Please repeat each line of the data exactly, with nothing left out.

MATERIAL TO PROCESS:
──────────────────────────────

-- ==== Sys2Proof/Machine/RegFile.lean ====
section
/-!
DEFINITION. The register file by map offset (R8, R9, R380): which register an offset names, its word, and a write of its fields.
-/
namespace Sys2Proof.Machine

/-- `q` is the distance of an instance of an array with these dimensions from its first instance. -/
def inDims : List (Nat × Nat) → Nat → Bool
  | [], q => q == 0
  | (n, st) :: rest, q => decide (q / st < n) && inDims rest (q % st)

/-- The register at an 8-byte-aligned map offset; none where no block defines one. -/
def regAt (off : Nat) : Option RegDef :=
  if off % 8 ≠ 0 then none
  else regTable.find? (fun d => decide (d.base ≤ off) && inDims d.dims (off - d.base))

/-- A field of the register at `off` in the register file. -/
def fieldRef (off : Nat) (f : FieldDef) : FRef := ⟨8 * off + f.lo, f.width, f.rst⟩

/-- The block of an offset has RWL fields, and this is its lock bit (R385). -/
def blockLock (off : Nat) : Option FRef :=
  if off < 0x10000 then none
  else if off < 0x20000 then some R.GLB_LOCK_SEC_LOCK
  else if off < 0x30000 then some R.GLB_LOCK_PWR_LOCK
  else if off < 0x40000 then some R.GLB_LOCK_FLT_LOCK
  else if off < 0x80000 then some R.GLB_LOCK_TIM_LOCK
  else none

/-- The bits that exist of word `w` of a routing entry (R160, R362): eight bytes of candidates and weights; the seed, CTL, SLVL and the first
member nibbles; the member nibbles of bytes 40 to 51. -/
def entryBits (w : Nat) : Nat :=
  if w < 4 then 0x0FFF0FFF0FFF0FFF else if w = 4 then 0x0F0F0F0F3F07FFFF else if w = 5 then 0x0F0F0F0F0F0F0F0F else if w = 6 then 0x0F0F0F0F else 0

/-- The bits that exist of word `w` of a multicast mask entry (R171). -/
def maskBits (w : Nat) : Nat := if w < 4 then 2 ^ 64 - 1 else if w = 4 then 0x0FFF009F else 0

/-- The bits of the register at `off` that exist, of a table whose entries are whole words; the others are reserved, read zero and ignore
writes (R8, R160, R171, R322). -/
def liveBits (off : Nat) : Nat :=
  if off < 0x410000 then 2 ^ 64 - 1
  else if off < 0x430000 then entryBits (off % 64 / 8)
  else if off < 0x440000 then 2 ^ 64 - 1
  else if off < 0x4C0000 then maskBits (off % 64 / 8)
  else if off < 0x500000 then 2 ^ 64 - 1
  else if off < 0x700000 then entryBits (off % 64 / 8)
  else if off < 0xD10000 then 2 ^ 64 - 1
  else if off < 0xD30000 then (if off % 16 < 8 then 2 ^ 36 - 1 else 2 ^ 48 - 1)
  else 2 ^ 64 - 1

namespace State

/-- The map offset whose register answers in the LNK block (R125): the odd half of an x8 port shows the even half, and the slot
of a second port reads zero unless the group carries two x2 ports. -/
def lnkTarget (s : State) (o : Nat) : Option Nat :=
  let g := (o - 0x200000) / 0x1000
  if s.groupWidth g = 3 ∧ g % 2 = 1 then (if o % 0x1000 < 0x800 then some (o - 0x1000) else none)
  else if 0x800 ≤ o % 0x1000 ∧ s.groupWidth g ≠ 1 then none
  else some o

/-- The word of a register's stored fields; WO fields read zero. -/
def fieldsWord (s : State) (off : Nat) (d : RegDef) : Nat :=
  (d.fields.map (fun f => if f.acc = .wo then 0 else s.rd (fieldRef off f) * 2 ^ f.lo)).sum

/-- The register's block is locked. -/
def blockLocked (s : State) (off : Nat) : Bool := match blockLock off with | some l => s.rdB l | none => false

/-- Write the fields of a register that a write of bits [lo, hi) covers: RW fields take the value, but for RWL fields of a locked
block; a 1 clears a W1C bit (R9, R381, R385). -/
def writeFields (s : State) (off : Nat) (d : RegDef) (lo hi v : Nat) : State :=
  d.fields.foldl (fun s f =>
    let a := max lo f.lo
    let b := min hi (f.lo + f.width)
    if b ≤ a then s
    else
      let old := s.rd (fieldRef off f)
      let new := setBits old (a - f.lo) (b - a) (bitsOf v a (b - a))
      match f.acc with
      | .rw => if f.rwl && s.blockLocked off then s else s.wr (fieldRef off f) new
      | .w1c => s.wr (fieldRef off f) (old - (old &&& (bitsOf v a (b - a) * 2 ^ (a - f.lo))))
      | .ro => s
      | .wo => s) s

/-- A value put into the RW fields of a register. -/
def putRw (s : State) (off v : Nat) : State :=
  match regAt off with
  | none => s
  | some d => (d.fields.filter (fun f => f.acc == .rw)).foldl (fun (s : State) f => s.wr (fieldRef off f) ((v &&& liveBits off) / 2 ^ f.lo)) s

/-- RW fields of the registers in map offsets `lo` to `hi` at their reset values. -/
def resetRw (s : State) (lo hi : Nat) : State :=
  (s.withFlds (s.flds.keep (fun k => !(decide (lo ≤ k / 8) && decide (k / 8 ≤ hi) &&
      (match regAt (k / 64 * 8) with | some d => d.fields.any (fun f => f.lo == k % 64 && f.acc == .rw) | none => false)))))

end State
end Sys2Proof.Machine
end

──────────────────────────────

SOLUTION TO THE EXERCISE:
-- ==== Sys2Proof/Machine/RegFile.lean ====
section
/-!
DEFINITION. The register file by map offset (R8, R9, R380): which register an offset names, its word, and a write of its fields.
-/
namespace Sys2Proof.Machine

/-- `q` is the distance of an instance of an array with these dimensions from its first instance. -/
def inDims : List (Nat × Nat) → Nat → Bool
  | [], q => q == 0
  | (n, st) :: rest, q => decide (q / st < n) && inDims rest (q % st)

/-- The register at an 8-byte-aligned map offset; none where no block defines one. -/
def regAt (off : Nat) : Option RegDef :=
  if off % 8 ≠ 0 then none
  else regTable.find? (fun d => decide (d.base ≤ off) && inDims d.dims (off - d.base))

/-- A field of the register at `off` in the register file. -/
def fieldRef (off : Nat) (f : FieldDef) : FRef := ⟨8 * off + f.lo, f.width, f.rst⟩

/-- The block of an offset has RWL fields, and this is its lock bit (R385). -/
def blockLock (off : Nat) : Option FRef :=
  if off < 0x10000 then none
  else if off < 0x20000 then some R.GLB_LOCK_SEC_LOCK
  else if off < 0x30000 then some R.GLB_LOCK_PWR_LOCK
  else if off < 0x40000 then some R.GLB_LOCK_FLT_LOCK
  else if off < 0x80000 then some R.GLB_LOCK_TIM_LOCK
  else none

/-- The bits that exist of word `w` of a routing entry (R160, R362): eight bytes of candidates and weights; the seed, CTL, SLVL and the first
member nibbles; the member nibbles of bytes 40 to 51. -/
def entryBits (w : Nat) : Nat :=
  if w < 4 then 0x0FFF0FFF0FFF0FFF else if w = 4 then 0x0F0F0F0F3F07FFFF else if w = 5 then 0x0F0F0F0F0F0F0F0F else if w = 6 then 0x0F0F0F0F else 0

/-- The bits that exist of word `w` of a multicast mask entry (R171). -/
def maskBits (w : Nat) : Nat := if w < 4 then 2 ^ 64 - 1 else if w = 4 then 0x0FFF009F else 0

/-- The bits of the register at `off` that exist, of a table whose entries are whole words; the others are reserved, read zero and ignore
writes (R8, R160, R171, R322). -/
def liveBits (off : Nat) : Nat :=
  if off < 0x410000 then 2 ^ 64 - 1
  else if off < 0x430000 then entryBits (off % 64 / 8)
  else if off < 0x440000 then 2 ^ 64 - 1
  else if off < 0x4C0000 then maskBits (off % 64 / 8)
  else if off < 0x500000 then 2 ^ 64 - 1
  else if off < 0x700000 then entryBits (off % 64 / 8)
  else if off < 0xD10000 then 2 ^ 64 - 1
  else if off < 0xD30000 then (if off % 16 < 8 then 2 ^ 36 - 1 else 2 ^ 48 - 1)
  else 2 ^ 64 - 1

namespace State

/-- The map offset whose register answers in the LNK block (R125): the odd half of an x8 port shows the even half, and the slot
of a second port reads zero unless the group carries two x2 ports. -/
def lnkTarget (s : State) (o : Nat) : Option Nat :=
  let g := (o - 0x200000) / 0x1000
  if s.groupWidth g = 3 ∧ g % 2 = 1 then (if o % 0x1000 < 0x800 then some (o - 0x1000) else none)
  else if 0x800 ≤ o % 0x1000 ∧ s.groupWidth g ≠ 1 then none
  else some o

/-- The word of a register's stored fields; WO fields read zero. -/
def fieldsWord (s : State) (off : Nat) (d : RegDef) : Nat :=
  (d.fields.map (fun f => if f.acc = .wo then 0 else s.rd (fieldRef off f) * 2 ^ f.lo)).sum

/-- The register's block is locked. -/
def blockLocked (s : State) (off : Nat) : Bool := match blockLock off with | some l => s.rdB l | none => false

/-- Write the fields of a register that a write of bits [lo, hi) covers: RW fields take the value, but for RWL fields of a locked
block; a 1 clears a W1C bit (R9, R381, R385). -/
def writeFields (s : State) (off : Nat) (d : RegDef) (lo hi v : Nat) : State :=
  d.fields.foldl (fun s f =>
    let a := max lo f.lo
    let b := min hi (f.lo + f.width)
    if b ≤ a then s
    else
      let old := s.rd (fieldRef off f)
      let new := setBits old (a - f.lo) (b - a) (bitsOf v a (b - a))
      match f.acc with
      | .rw => if f.rwl && s.blockLocked off then s else s.wr (fieldRef off f) new
      | .w1c => s.wr (fieldRef off f) (old - (old &&& (bitsOf v a (b - a) * 2 ^ (a - f.lo))))
      | .ro => s
      | .wo => s) s

/-- A value put into the RW fields of a register. -/
def putRw (s : State) (off v : Nat) : State :=
  match regAt off with
  | none => s
  | some d => (d.fields.filter (fun f => f.acc == .rw)).foldl (fun (s : State) f => s.wr (fieldRef off f) ((v &&& liveBits off) / 2 ^ f.lo)) s

/-- RW fields of the registers in map offsets `lo` to `hi` at their reset values. -/
def resetRw (s : State) (lo hi : Nat) : State :=
  (s.withFlds (s.flds.keep (fun k => !(decide (lo ≤ k / 8) && decide (k / 8 ≤ hi) &&
      (match regAt (k / 64 * 8) with | some d => d.fields.any (fun f => f.lo == k % 64 && f.acc == .rw) | none => false)))))

end State
end Sys2Proof.Machine
end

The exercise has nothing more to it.